В этот момент часы пробили четыре. Еще не замолк последний удар, когда из-под пола гигантского замка раздался ответный звук. Не рев и не страшное ворчанье, которое Красный Бык часто издавал во сне, – это был низкий вопрошающий звук, словно Бык проснулся, почувствовав в ночи что-то новое. Плиты пола шипели как змеи, казалось, дрожит сама темнота, светящиеся ночные твари разбежались по углам. Внезапно Молли отчетливо поняла, что Хаг-гард близко.

– Теперь давай вино, – сказал череп. – Я выполнил свою часть сделки. – Шмендрик молча протянул пустую фляжку к пустому рту – череп булькал, вздыхал и смаковал. – Ах, – сказал он наконец. – Ах, это было вино, это было настоящее вино! Ты больший волшебник, чем я думал. Теперь ты понял про время?

– Да, – ответил Шмендрик. – Похоже, что да. В реве Красного Быка вновь прозвучали вопрос и удивление, и череп загремел на столбе.

– Впрочем, не знаю, – усомнился Шмендрик. – Нет другого пути?

– Ну, разве он может быть? – Молли услышала шаги, они затихли, потом донеслись осторожные приливы и отливы дыхания. Она никак не могла понять, где их источник.

Шмендрик повернулся к ней, лицо его казалось испачканным изнутри смятением и страхом, будто стекло фонаря сажей. Там был и свет, но он дрожал и колебался, словно в бурю.

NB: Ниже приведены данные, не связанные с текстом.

/-! ### Reception under link-level replay (R68, R123) -/

/-- A DATA frame received, `len` bytes long: whether it is delivered, and the state after acknowledgement or NAK. A stomped frame's
sequence is taken as received in order and the frame is not delivered (R123); one that R62 discards, or a malformed one, is a lost frame
(R66, R68). -/
def llrReceive (s : State) (p : Nat) (h : LlrHdr) (fcs : FcsKind) (len : Nat) : Bool × State :=
  let bad := fcs == .bad || len < 64 || (9216 < len && fcs != .stomped)
  let nak := fun s : State =>
    if (portOf s p).llr.nakSent then s
    else sendCtl (setPort s p fun q => { q with llr := { q.llr with nakSent := true } }) p 2 0 false
  if !llrActive s p then (false, if !bad && hasLlr s p && !llrHdrOk s p 0 h then llrMalformed s p else s)
  else if bad then (false, nak s)
  else if !llrHdrOk s p 0 h then (false, nak (llrMalformed s p))
  else
    let s := ackCarried s p h
    if h.seq.toNat ≠ (portOf s p).llr.rxExpect then (false, nak s)
    else
      let s := setPort s p fun q =>
        { q with llr := { q.llr with rxExpect := (q.llr.rxExpect + 1) % two16, nakSent := false, ackDue := q.llr.ackDue + 1 } }
      let s := if 64 ≤ (portOf s p).llr.ackDue then ackSent (sendCtl s p 1 0 false) p else s
      (fcs == .good, s)

/-! ### Cages (R83 to R85) -/

/-- The ports of this device that a cage bus serves. -/
def cagePorts (s : State) (g : Nat) (b : Bool) : List Nat :=
  ((List.range 8).map fun i => basePort s + 8 * g + i).filter fun p => portExists s p && (cagesOf s p).contains (g, b)

/-- Whether the coat uses a bus: bus B only where BUS_B_USED is 1 (R83). -/
def busUsed (s : State) (g : Nat) (b : Bool) : Bool := !b || bit (coatReg s (lnkPort Reg.lnkCageCfg (basePort s + 8 * g)) 0) 1

/-- The frequency of a cage bus in kHz (R83). -/
def cageKHz (s : State) (g : Nat) : Nat := if bit (coatReg s (lnkPort Reg.lnkCageCfg (basePort s + 8 * g)) 0) 0 then 1000 else 400

/-- The CMIS pages that firmware supports, in banks 0 to 3 (R83). -/
def cmisSupported (page bank : Nat) : Bool := [0x00, 0x01, 0x02, 0x10, 0x11].contains page && bank < 4

/-- A cage's answer to a probe: silence starts the retries; firmware selects the application that matches the mode of a port that the module
serves and takes the module out of low power; its ports train, or are DOWN without an application for their mode (R83 to R85). -/
def cageAnswer (s : State) (g : Nat) (b : Bool) : CageAnswer → State
  | .silent => setCage s g b fun c => { c with st := if c.st = 3 then 3 else 2, retrying := true, tries := 0 }
  | .module ms modes =>
    let app := ((cagePorts s g b).map (modeOf s)).find? modes.contains
    let s := setCage s g b fun c =>
      { c with st := 2, modState := ms.toNat, known := true, modes := modes, app, lowPower := app.isNone, retrying := false, tries := 0 }
    (cagePorts s g b).foldl (fun s p =>
      if cageMismatch s p then portEvent (if (portOf s p).st == .down then s else portDown s p) p 5 2
      else if cageBlocks s p then s
      else if (portOf s p).st == .down then retrain s p else s) s

end Sys2Proof.Machine
end

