/-- The two-rate three-colour marker (R152): the colour of a frame of `len` bytes and the buckets after it. -/
def meter (aware inYellow : Bool) (tc tp len : Nat) : Colour × Nat × Nat :=
  let l := 16 * len
  if !aware || !inYellow then
    if tp < l then (.red, tc, tp)
    else if tc < l then (.yellow, tc, tp - l)
    else (.green, tc - l, tp - l)
  else if tp < l then (.red, tc, tp)
  else (.yellow, tc, tp - l)

/-- The counter of a colour. -/
def colourReg : Colour → Nat
  | .green => Reg.schPolGreenLo
  | .yellow => Reg.schPolYellowLo
  | .red => Reg.schPolRedLo

/-- A frame meets its policer (R152, R153): whether it passes, whether DEI is set, the state after. -/
def police (s : State) (n : Nat) (f : Frame) : Bool × Bool × State :=
  let w := coatReg s Reg.schPolCfg n
  if !bit w 0 then (true, false, s)
  else
    let b := policerBuckets s n
    let r := meter (bit w 1) ((f.tag.map VTag.dei).getD false) b.1 b.2 f.len
    let s := { s with sch := { s.sch with buckets := alSet s.sch.buckets n r.2 } }
    let s := bumpSel s (colourReg r.1) n f.len
    match r.1 with
    | .green => (true, false, s)
    | .yellow => (fld w 2 2 != 2, fld w 2 2 == 1, s)
    | .red => (bit w 4, bit w 4, s)

/-! ### Leaves (R140, R144) -/

/-- The collective group that a class 11 frame names: GROUP of the ADDRESS of a RED_CONTRIB, a RED_RESULT
or a RUB_BCAST (R315, R316, R373). -/
def redGroup (s : State) (f : Frame) : Option Nat :=
  match pmtOf s f with
  | some m => if m.opcode = 0x30 ∨ m.opcode = 0x31 ∨ m.opcode = 0x3B then some (fld m.msg.address.toNat 42 14) else none
  | none => none

/-- Whether a group's calendar has an active entry that names a port (R144). -/
def entryActive (s : State) (g p : Nat) : Bool :=
  let x := alGetD s.fc g {}
  x.active.any fun i => fld (x.cal.entries.getD i 0).toNat 24 10 == p

/-- Whether calendars set no grants: ISLAND under ISLAND_POLICY 1 (R145). -/
def calendarsOff (s : State) : Bool := s.alm.st == .island && bit (coatReg s Reg.almConfig 0) 2

/-- Whether a frame enters the scheduled RED leaf of a port (R144, R145). -/
def scheduledRed (s : State) (p : Nat) (f : Frame) : Bool :=
  !calendarsOff s && (redGroup s f).any fun g => entryActive s g p

/-- The leaf a frame of class `c` enters at port `p` (R140). -/
def leafFor (s : State) (p c : Nat) (f : Frame) : NodeId :=
  if c = 11 then (if scheduledRed s p f then .pnode p 16 else .pnode p 17)
  else if 8 ≤ c then .pnode p (c + 5)
  else
    let sub : Option SubEnt := match pmtOf s f with
      | some m => (coat s).schedule.subs.find? fun (x : SubEnt) => x.tenant == m.msg.wt.toNat % 4096 && x.job == m.msg.job.toNat && x.port == p
      | none => none
    match sub with
    | some x => .leaf (8 * x.node + c)
    | none => .pnode p (1 + c)

/-! ### Admission and queueing (R110 to R117) -/

/-- A frame of a scheduled group outside an active entry is counted in the group's ALM_FC_OFFSLOT (R52): each of its copies whose output port no
active entry names is one (DEDUCED, log entry 236). -/
def countOffslot (s : State) (p c : Nat) (f : Frame) : State :=
  match redGroup s f with
  | some g =>
    if c = 11 ∧ (alGetD s.fc g {}).cal.period ≠ 0 ∧ entryActive s g p = false then bumpSel s Reg.almFcOffslotLo g 1 else s
  | none => s

/-- The cell runs that the crossbar of a pair still tells apart: those within the last 1,024 cells (R120). -/
def xKept (x : XPair) : List XRun := x.runs.filter fun r => (x.next + 4096 - r.first) % 4096 ≤ 1024

/-- A frame's cells cross from its input to an output: numbered, and spread over the planes in service (R120). -/
def crossCells (s : State) (b : BufFrame) (p : Nat) : State :=
  { s with swc := { s.swc with xpairs := alMod s.swc.xpairs (b.inPort, p) {} fun x =>
      let run : XRun := { first := x.next, cells := b.cells, frame := b.id }
      let x := { x with next := (x.next + b.cells) % 4096, spread := x.spread + b.cells, runs := x.runs ++ [run] }
      { x with runs := xKept x } } }

/-- A copy put into its queue: its cells charged, the frame's shared, headroom and skid cells raised to what this copy needs of
them (a frame is stored once, R113); a queue that is then KMAX deep or more raises a squall (R127). -/
def enqueue (s : State) (b : BufFrame) (p c v : Nat) (rewrite : Option Nat) (fromMin fromShared head skid : Nat) : State :=
  let moreS := fromShared - b.shared
  let moreH := head - b.headroom
  let moreK := skid - b.skid
  let s := setQueue s p c fun q => { q with minUsed := q.minUsed + fromMin, sharedUsed := q.sharedUsed + fromShared, depth := q.depth + b.cells }
  let s := setBufFrame s b.id fun b => { b with refs := b.refs + 1, shared := b.shared + moreS, headroom := b.headroom + moreH, skid := b.skid + moreK }
  let s := { s with swc := { s.swc with sharedUsed := s.swc.sharedUsed + moreS, headroomUsed := s.swc.headroomUsed + moreH, skidUsed := s.swc.skidUsed + moreK } }
  let s := match b.acct with
    | some (ip, q) => setAccount s ip q fun a => { a with cells := a.cells + moreS, headroom := a.headroom + moreH }
    | none => s
  let n := leafFor s p c b.frame
  let e : QEnt := { frame := b.id, rewrite, port := p, cls := c, fromMin, fromShared, tick := tickNow s, slot := slotNow s }
  let s := countOffslot (setLeaf s n (leafOf s n ++ [e])) p c b.frame
  let s := judgeAccounts (crossCells s b p)
  if kmaxCells s p c ≤ (queueOf s p c).depth then squall s p c 0 v b.frame else s

/-- A copy refused by its queue (R111). -/
def refuse (s : State) (p c v : Nat) (f : Frame) : State :=
  let s := bumpSel s Reg.swcQDropLo (qSel p c) 1
  let s := if 8 ≤ c then raise (bump s Reg.swcPrivDropLo 1) Reg.swcEventStatus 4 1 p [] else s
  squall s p c 1 v f

/-- What the headroom has for a frame: the least of what its (port, priority) may still hold there, what the pool has free, and the
frame's cells (R117). -/
def headroomFor (s : State) (b : BufFrame) (c : Nat) : Nat :=
  let held := (accountOf s b.inPort c).headroom - b.headroom
  min b.cells (min (coatFld s Reg.swcPortPfc b.inPort 16 16 - held) (headroomFree s + b.headroom))

/-- What admission decides for a copy at its queue (R110, R111, R117): the cells it takes of the minimum and of the shared pool; the
headroom; refused. -/
inductive Admission where
  | queue (fromMin fromShared : Nat)
  | headroom
  | refused
deriving DecidableEq, Repr

/-- Admission of a stored frame's copy to a queue. -/
def admission (s : State) (b : BufFrame) (p c : Nat) : Admission :=
  let lossless := losslessAt s b.inPort p c
  if lossless && (accountOf s b.inPort c).paused then .headroom
  else if 1 ≤ minFree s p c || belowThreshold s p c then
    let m := min b.cells (minFree s p c)
    .queue m (min (b.cells - m) (sharedFree s + b.shared))
  else if lossless then .headroom else .refused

– Думаю, я понял, – проговорил он, – но кажется, не совсем. Я попробую.

– Все же, полагаю, это настоящие часы, – сказала Молли. – Это хорошо. Я могу пройти сквозь настоящие часы. – Она говорила это, лишь чтобы утешить его, но в ее теле словно вспыхнул свет, когда она поняла, что сказала правду. – Я знаю, куда нам идти, – сказала она. – Это ничуть не хуже, чем знать, когда идти. Череп прервал ее:

– Позвольте мне в уплату за столь хорошее вино дать вам дополнительный совет. – Шмендрик виновато глядел на него. Череп продолжал: – Разбей меня, брось меня на пол так, чтобы я разлетелся на куски. Не спрашивай почему, просто сделай. – Он говорил очень быстро, почти шепотом. Шмендрик и Молли дружно переспрашивали: «Что? Почему?» Череп повторил.

– Что ты говоришь? Почему мы должны сделать это? – возмутился Шмендрик.

– Разбей! – настаивал череп. – Так надо! – Порхая вокруг на единственной паре ног, дыхание доносилось со всех сторон.

– Нет, – отвечал Шмендрик. – Ты сошел с ума. – Он повернулся и вновь направился к смутно темневшим часам. Молли взяла Леди Амальтею за холодную руку, увлекая за собой белую девушку, словно воздушного змея за веревочку.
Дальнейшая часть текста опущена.